The Court of Appeal held that KPMG, in its role as Independent Reviewer, was assisting the bank to meet the requirements imposed on it by the FSA to offer appropriate, fair and reasonable redress to customers. It was factually important that the redress was to be negotiated on private law principles and, once confirmed by KPMG and offered to the customer, the customer was free to accept or reject it and pursue an alternative legal remedy. The Court held that the FSA’s requirements “merely overlaid, or sat alongside, a private dispute. They did not change the character of that dispute, which was fundamentally a private law matter.” For that reason, KPMG’s decision was not amenable to judicial review.

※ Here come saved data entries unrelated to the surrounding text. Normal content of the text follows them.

-- ==== Sys2Proof/Config.lean ====
section
/-! DEFINITION. The parameters of the block (spec/00_scope.md R6, R7), the constants the document fixes,
and the free values the environment supplies. -/

namespace Sys2Proof

/-- The four LED units (41_color_engine.md; numbered 1 to 4, 92_eei_decisions.md D9). -/
inductive LedUnit where
  | u1 | u2 | u3 | u4
  deriving DecidableEq, Repr

/-- The two motor units (42_motor_engine.md; numbered 1 and 2, 92_eei_decisions.md D9). -/
inductive MotorUnit where
  | m1 | m2
  deriving DecidableEq, Repr

/-- `LED_CH[u]`: the three channels an LED unit owns (10_state.md R34). A channel is in 0..15 by its
type (00_scope.md R7 (d)). -/
structure LedChannels where
  red : Fin 16
  green : Fin 16
  blue : Fin 16
  deriving DecidableEq, Repr, Inhabited

/-- `MOTOR_FWD[m]` and `MOTOR_REV[m]` (10_state.md R34). -/
structure MotorChannels where
  forward : Fin 16
  reverse : Fin 16
  deriving DecidableEq, Repr, Inhabited

/-- The OPEN parameters of 00_scope.md R6. -/
structure Params where
  /-- `CHIP_ADDR` (D4). -/
  chipAddr : ChipAddr
  /-- `MODE_REG` (D5). -/
  modeReg : Byte
  /-- `PRESCALE_REG` (D5). -/
  prescaleReg : Byte
  /-- `REG_BASE` (D5). -/
  regBase : Byte
  /-- `MODE_RESET_VALUE` (D6). -/
  modeResetValue : Byte
  /-- `SLEEP_MASK` (D6). -/
  sleepMask : Byte
  /-- `SLEEP_KEEP_MASK` (D6). -/
  sleepKeepMask : Byte
  /-- `WAKE_MASK` (D6). -/
  wakeMask : Byte
  /-- `INIT_HZ` (D7). -/
  initHz : Nat
  /-- `MOTOR_FWD[1]`, `MOTOR_REV[1]` (D8). -/
  motor1 : MotorChannels
  /-- `MOTOR_FWD[2]`, `MOTOR_REV[2]` (D8). -/
  motor2 : MotorChannels
  /-- `LED_CH[1]` (D8). -/
  led1 : LedChannels
  /-- `LED_CH[2]` (D8). -/
  led2 : LedChannels
  /-- `LED_CH[3]` (D8). -/
  led3 : LedChannels
  /-- `LED_CH[4]` (D8). -/
  led4 : LedChannels
  deriving DecidableEq, Repr, Inhabited

/-- The channels of a motor unit. -/
def Params.motor (p : Params) : MotorUnit → MotorChannels
  | .m1 => p.motor1
  | .m2 => p.motor2

/-- The channels of an LED unit. -/
def Params.led (p : Params) : LedUnit → LedChannels
  | .u1 => p.led1
  | .u2 => p.led2
  | .u3 => p.led3
  | .u4 => p.led4

/-- The 16 entries of the three channel maps (00_scope.md R7 (e)). -/
def Params.channels (p : Params) : List (Fin 16) :=
  [p.motor1.forward, p.motor1.reverse, p.motor2.forward, p.motor2.reverse,
   p.led1.red, p.led1.green, p.led1.blue, p.led2.red, p.led2.green, p.led2.blue,
   p.led3.red, p.led3.green, p.led3.blue, p.led4.red, p.led4.green, p.led4.blue]

namespace Config

/-- `OSC_HZ` (00_scope.md R6, fixed). -/
def oscHz : Nat := 25000000
/-- `TICKS` (00_scope.md R6, fixed). -/
def ticks : Nat := 4096
/-- `WAKE_DELAY_US` (00_scope.md R6, fixed: a lower bound). -/
def wakeDelayUs : Nat := 5000
/-- `BRIGHTNESS_RESET` (00_scope.md R6, fixed). -/
def brightnessReset : Byte := 255#8
/-- `HZ_MIN` (40_pwm_driver.md R123, derived). -/
def hzMin : Nat := 24
/-- `HZ_MAX` (40_pwm_driver.md R123, derived). -/
def hzMax : Nat := 12207

end Config

/-- `r` lies among the 64 channel register bytes `[REG_BASE, REG_BASE + 63]`. -/
def Params.inChannelGroup (p : Params) (r : Byte) : Bool :=
  decide (p.regBase.toNat ≤ r.toNat) && decide (r.toNat ≤ p.regBase.toNat + 63)

/-- The constraints (a), (b), (c), (e) of 00_scope.md R7; (d) holds by the channels' type. -/
def Params.valid (p : Params) : Bool :=
  decide (p.regBase.toNat + 63 ≤ 255)
    && !(p.inChannelGroup p.modeReg)
    && !(p.inChannelGroup p.prescaleReg)
    && decide (p.modeReg ≠ p.prescaleReg)
    && decide (Config.hzMin ≤ p.initHz)
    && decide (p.initHz ≤ Config.hzMax)
    && decide p.channels.Nodup

/-- The defaults of 00_scope.md R6, which the spec uses "only by the worked examples and test vectors". -/
def Params.default : Params where
  chipAddr := 0x40#7
  modeReg := 0x00#8
  prescaleReg := 0xFE#8
  regBase := 0x06#8
  modeResetValue := 0x00#8
  sleepMask := 0x10#8
  sleepKeepMask := 0xFF#8
  wakeMask := 0xA0#8
  initHz := 50
  motor1 := ⟨0, 1⟩
  motor2 := ⟨2, 3⟩
  led1 := ⟨4, 5, 6⟩
  led2 := ⟨7, 8, 9⟩
  led3 := ⟨10, 11, 12⟩
  led4 := ⟨13, 14, 15⟩

/-- The environment's answer to one bus transaction: the status `ok` or `fail`, and the byte a read
that succeeds returns (00_scope.md R13; a write ignores the byte). -/
structure BusAnswer where
  ok : Bool
  byte : Byte
  deriving DecidableEq, Repr, Inhabited

namespace Config

/-- A free value: some parameter assignment (log entry 1). -/
opaque rawParams : Params

/-- The block's parameters: any assignment that meets R7 may stand here. An assignment that breaks a
constraint is turned away (00_scope.md R7: "A model may refuse a parameter assignment that breaks a
constraint"); DESIGN CHOICE, log entry 1: the defaults stand in its place, so that the constant meets
R7 whatever `rawParams` is. -/
def params : Params := if rawParams.valid then rawParams else Params.default

/-- The free values of the environment: the answer to the bus transaction of a given number, "any u8"
and `ok` or `fail` with "no law on when" (20_memory.md R58, 60_exceptions.md R223; log entry 3). -/
opaque busAnswer : Nat → BusAnswer

end Config

end Sys2Proof
end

While the Divisional Court’s decision was upheld, Arden LJ opined that the lower court, in arriving at its decision, had focused too narrowly on the source of KPMG’s power and the manner of its appointment, and should have taken a wider view of all of the circumstances concerning the (i) regulatory and (ii) factual context to ascertain the function that KPMG performed and whether it had a sufficient public flavour. In this case, the regulatory context meant that the FSA had deemed a scheme of redress necessary and had secured the commitment of the banks to the scheme. The FSA had also incorporated a mechanism into the process whereby the bank-appointed “skilled person" would report back to the FSA following assessment. The FSA had no intention or requirement to participate in the negotiations. As to the factual context, the scheme was designed for the pursuit of the private rights of unsophisticated investors in financial products and therefore, combined with the Independent Reviewer's role in the regulatory context, did not have sufficient public character and lacked any policy element.

As the Court of Appeal held that KPMG was not amenable to judicial review, the second ground fell away and was only considered briefly.

Comment

This decision will come as welcome news to firms currently or previously appointed as “skilled persons” and potentially also to firms undertaking analogous roles in a regulatory context.

Although the decision was favourable to KPMG, it is a reminder that (applying Datafin), it is the function performed by a body and not the powers the body holds that is amenable to judicial review. In this case, the function KPMG was performing was held not to be sufficiently public in nature, but it does not preclude KPMG, or similar firms being deemed to be performing a public law function in different circumstances.

This judgment also highlights that judicial review cannot be used as a mechanism to circumvent the expiry of limitation in respect of alternative civil claims. Judicial review is necessarily a remedy of last resort. The fact that Holmcroft had failed to launch a claim in time, even on a precautionary basis, was criticised by the Court.